On 6/19/06, Alexander Skwar <[EMAIL PROTECTED]> wrote:
thank you! actually I was just wondering about the missing flag with the new version before reading this post.
> I set the USE flag, but locale -a still list nearly
yep, I have solved that problem, cause my locales.build is there though, syntax is not correct. I have replaced it with the locale.gen. now it works!
fei huang wrote:
>
>
> On 6/19/06, *Alexander Skwar* <[EMAIL PROTECTED]

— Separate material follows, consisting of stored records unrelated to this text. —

-- ==== Sys2Proof/Machine/Power.lean ====
section
/-! DEFINITION. Power-on, RESET_N, the end of the start-up load, and the end of a commit (1.9, chapter 9). -/

namespace Sys2Proof.Machine

/-! ### Resets (R26, R169, R171) -/

/-- The store image after a reset: non-volatile, and already marked invalid where the reset ends a commit (R171). -/
def Store.afterReset (t : Store) : Store where
  working := .factory
  image := t.image
  commit := none
  loading := true

/-- A bay after a reset at `now`: the record of R26 with the case clock in its entry time, the presence debounce
counting from the first 1 ms mark after the reset (R8), and the level of PRK, which is an input (log 5). -/
def BayRec.afterReset (now : Nat) (r : BayRec) : BayRec :=
  { BayRec.reset with
    entryTime := caseClock now
    prk := r.prk
    timers := { Timers.stopped with debounce := some (now / ms * ms + debounceLength) } }

/-- Every block at its reset values, with the time at the reset given. The commands that wait, the free-value counter,
the store image and the levels of PRK stay. The 2.5 ms marks of the first sample (R79) are counted on the µs since
power-on, also after a wrap of the case clock: the model's choice (log 34). -/
def State.afterReset (now : Nat) (s : State) : State where
  now := now
  bays := s.bays.map (BayRec.afterReset now)
  arbiter := .reset
  scheduler := .reset
  motion := { Motion.reset with dwellStart := now, nextSample := (now / samplePeriod + 1) * samplePeriod }
  supply := .reset
  transit := .reset
  faults := .reset
  store := s.store.afterReset
  link := .reset
  freeTick := s.freeTick
  pending := s.pending

/-- POWER_ON (R26): the case clock is 0. -/
def execPowerOn (s : State) : Host.Outcome State Fault Refusal := .next (s.afterReset 0)

/-- RESET_N (R26): as power-on, with the case clock running on. -/
def execResetN (dt : Nat) (s : State) : Host.Outcome State Fault Refusal := .next (s.afterReset (s.now + dt))

/-! ### The end of the start-up load (R169) -/

/-- The image installed if it passes its check; otherwise the factory defaults stay and STORE_BAD is reported under the
masks then in force. -/
def State.installImage (s : State) : State :=
  if s.store.image.passes then s.modWorking (fun _ => s.store.image.values) else s.reportCase .storeBad

/-- The readings begin (R114): the first falls at the next 1 ms mark. -/
def State.startReadings (s : State) : State :=
  s.modSupply (fun m => { m with nextReading := some ((s.now / ms + 1) * ms) })

/-- The end of the load, taken whole (R169, R127, R183). -/
def State.endLoad (s : State) : State :=
  (((s.modStore (fun t => { t with loading := false })).installImage.startReadings).startTransit).addCaseEvent .started

/-- START_UP_LOAD_END (R169): nothing while no load runs (log 21). -/
def execStartUpLoadEnd (dt : Nat) (s : State) : Host.Outcome State Fault Refusal :=
  s.takeEvent dt (fun s => if s.store.loading then s.endLoad else s)

/-! ### The end of a commit (R171) -/

/-- The completion of a commit whose copy is `c`. -/
def State.endCommit (readBackMatches : Bool) (c : WorkingSettings) (s : State) : State :=
  let ended := s.modStore (fun t => { t with
    commit := none
    image := if readBackMatches then .written c else (StoreImage.written c).spoiled })
  if readBackMatches then ended.addCaseEvent .committed
  else (ended.addCaseEvent .commitFailed).reportCase .storeBad

/-- COMMIT_COMPLETE (R171): nothing while no commit is in progress (log 21). -/
def execCommitComplete (dt : Nat) (readBackMatches : Bool) (s : State) : Host.Outcome State Fault Refusal :=
  s.takeEvent dt (fun s =>
    match s.store.commit with
    | some c => s.endCommit readBackMatches c
    | none => s)

end Sys2Proof.Machine
end

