/-- The at-speed event (R13, R47, R48): the fourth measurement in a row inside the window takes the bay to SPUN, and a
set load-on-arrival flag tries a deferred load; the grant is released and an evaluation runs (R41). That the speed-loss
count starts at 0 is the model's choice (log 36). -/
def Obligations.FourthMeasurementReachesSpeed : Prop :=
  ∀ (dt : Nat) (b : BayNo) (s : State) (v : Nat), s.queuesMatch → (s.bay b).state = .spinningUp →
    s.measures b (s.now + dt) v → s.inSpeedWindow b v → (s.bay b).atSpeed = 3 →
    ∃ t, exec (.tachPulse dt b) s = .next t ∧ t.now = s.now + dt ∧
      (t.bay b).attempts = 0 ∧ (t.bay b).intent = .none ∧ (t.bay b).speed = some v ∧
      (t.bay b).latched = (s.bay b).latched ∧ (t.bay b).armed = true ∧ (t.bay b).outside = 0 ∧
      (t.bay b).lastSpinUp = some (caseClock (s.now + dt) - (s.bay b).grantTime).toNat ∧
      (t.bay b).spen = some ((s.governing b).surgeCost * 250) ∧
      (t.bay b).timers.gap = some (s.now + dt + 500000) ∧
      (t.bay b).timers.tachFirst = none ∧ (t.bay b).timers.hold = none ∧
      (t.bay b).sticky = (s.bay b).sticky ∧ (t.bay b).pending = (s.bay b).pending ∧ t.bayRaised b .spun ∧
      ((s.bay b).loadOnArrival = false →
        (t.bay b).state = .spun ∧ (t.bay b).hld = false ∧ (t.bay b).loadOnArrival = false) ∧
      ((s.bay b).loadOnArrival = true → s.admission b = .exposed →
        (t.bay b).state = .spun ∧ (t.bay b).loadOnArrival = false ∧ t.bayRaised b .loadRefused) ∧
      ((s.bay b).loadOnArrival = true → s.admission b = .accepted → s.transit.mode = .normal →
        (t.bay b).state = .loading ∧ (t.bay b).hld = true ∧ (t.bay b).loadOnArrival = false ∧
          (t.bay b).timers.load = some (s.now + dt + (s.governing b).loadTimeout * 1000)) ∧
      ((s.bay b).loadOnArrival = true → s.admission b ≠ .exposed →
        (s.admission b ≠ .accepted ∨ s.transit.mode = .transitSafe) →
        (t.bay b).state = .spun ∧ (t.bay b).loadOnArrival = true) ∧
      (s.arbiter.queue = [] → t.arbiter =
        { s.arbiter with held := s.arbiter.held - (s.governing b).surgeCost, grants := s.arbiter.grants - 1 } ∧
        s.othersKept t b) ∧
      t.pass = none ∧
      (∀ x, x ≠ b → (s.bay x).state ≠ .queued → t.bay x = s.bay x) ∧
      s.caseKept t ∧ t.scheduler = s.scheduler ∧ t.faults = s.faults

/-- A TACH pulse in DIAG ends the test with ABORTED and takes the bay to STOPPED (R158); the grant is released and an
evaluation runs (R41). -/
def Obligations.TachPulseAbortsATest : Prop :=
  ∀ (dt : Nat) (b : BayNo) (s : State), s.queuesMatch → (s.bay b).state = .diag →
    ∃ t, exec (.tachPulse dt b) s = .next t ∧ (t.bay b).state = .stopped ∧ (t.bay b).winding = .aborted ∧
      (t.bay b).windingCurrent = none ∧ (t.bay b).spen = none ∧ (t.bay b).timers = Timers.stopped ∧
      (t.bay b).sticky = (s.bay b).sticky ∧ (t.bay b).pending = (s.bay b).pending ∧
      (t.bay b).attempts = (s.bay b).attempts ∧ t.arbiter.converter.holder ≠ some b ∧
      t.noticed (.bay b) (fun n => n.events &&& BayEvent.testDone.bit = BayEvent.testDone.bit ∧
        n.testDone = .aborted ∧ n.events &&& BayEvent.stopped.bit = BayEvent.stopped.bit) ∧
      (s.arbiter.queue = [] → t.arbiter.held = s.arbiter.held - 1 ∧ t.arbiter.grants = s.arbiter.grants - 1) ∧
      t.pass = none ∧
      (∀ x, x ≠ b → (s.bay x).state ≠ .queued → t.bay x = s.bay x) ∧ s.caseKept t ∧ t.faults = s.faults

> <mailto:[EMAIL PROTECTED] >> wrote:
>
> Alexander Kirillov wrote:
>
> > I've lost most of them locales after upgrade to glibc-2.3.6-r4.
>
> You'll need to create a /etc/locale.gen file. After that, read
>
> man 5 locale.gen
> man 8 locale-gen
>
> and run /usr/sbin/locale-gen
>
> > I don't have userlocales flag set either.
>
> As there *is* no such flag, there's really no need to set it.
>
>
> there IS a userlocales flag available for the previous version,
So, there IS no such flag available for the current version, ie.
the version, the OP is about.
thank you! actually I was just wondering about the missing flag with the new version before reading this post.
> seems
> not working though,
Worked very well, when there used to be such a flag. At least on
my systems it worked very well.
> I set the USE flag, but locale -a still list nearly
> everything.
Did you create a /etc/locales.build file?
yep, I have solved that problem, cause my locales.build is there though, syntax is not correct. I have replaced it with the locale.gen. now it works!
> the latest r4 version ignore this flag somehow.
Yes, as I said: There IS no such flag as "userlocales". But you're right,
this flag is ignored - just like other non-existant flags.
Anyway, the solution is to create a /etc/locale.gen file and run locale-gen.
Alexander Skwar
--
Would it help if I got out and pushed?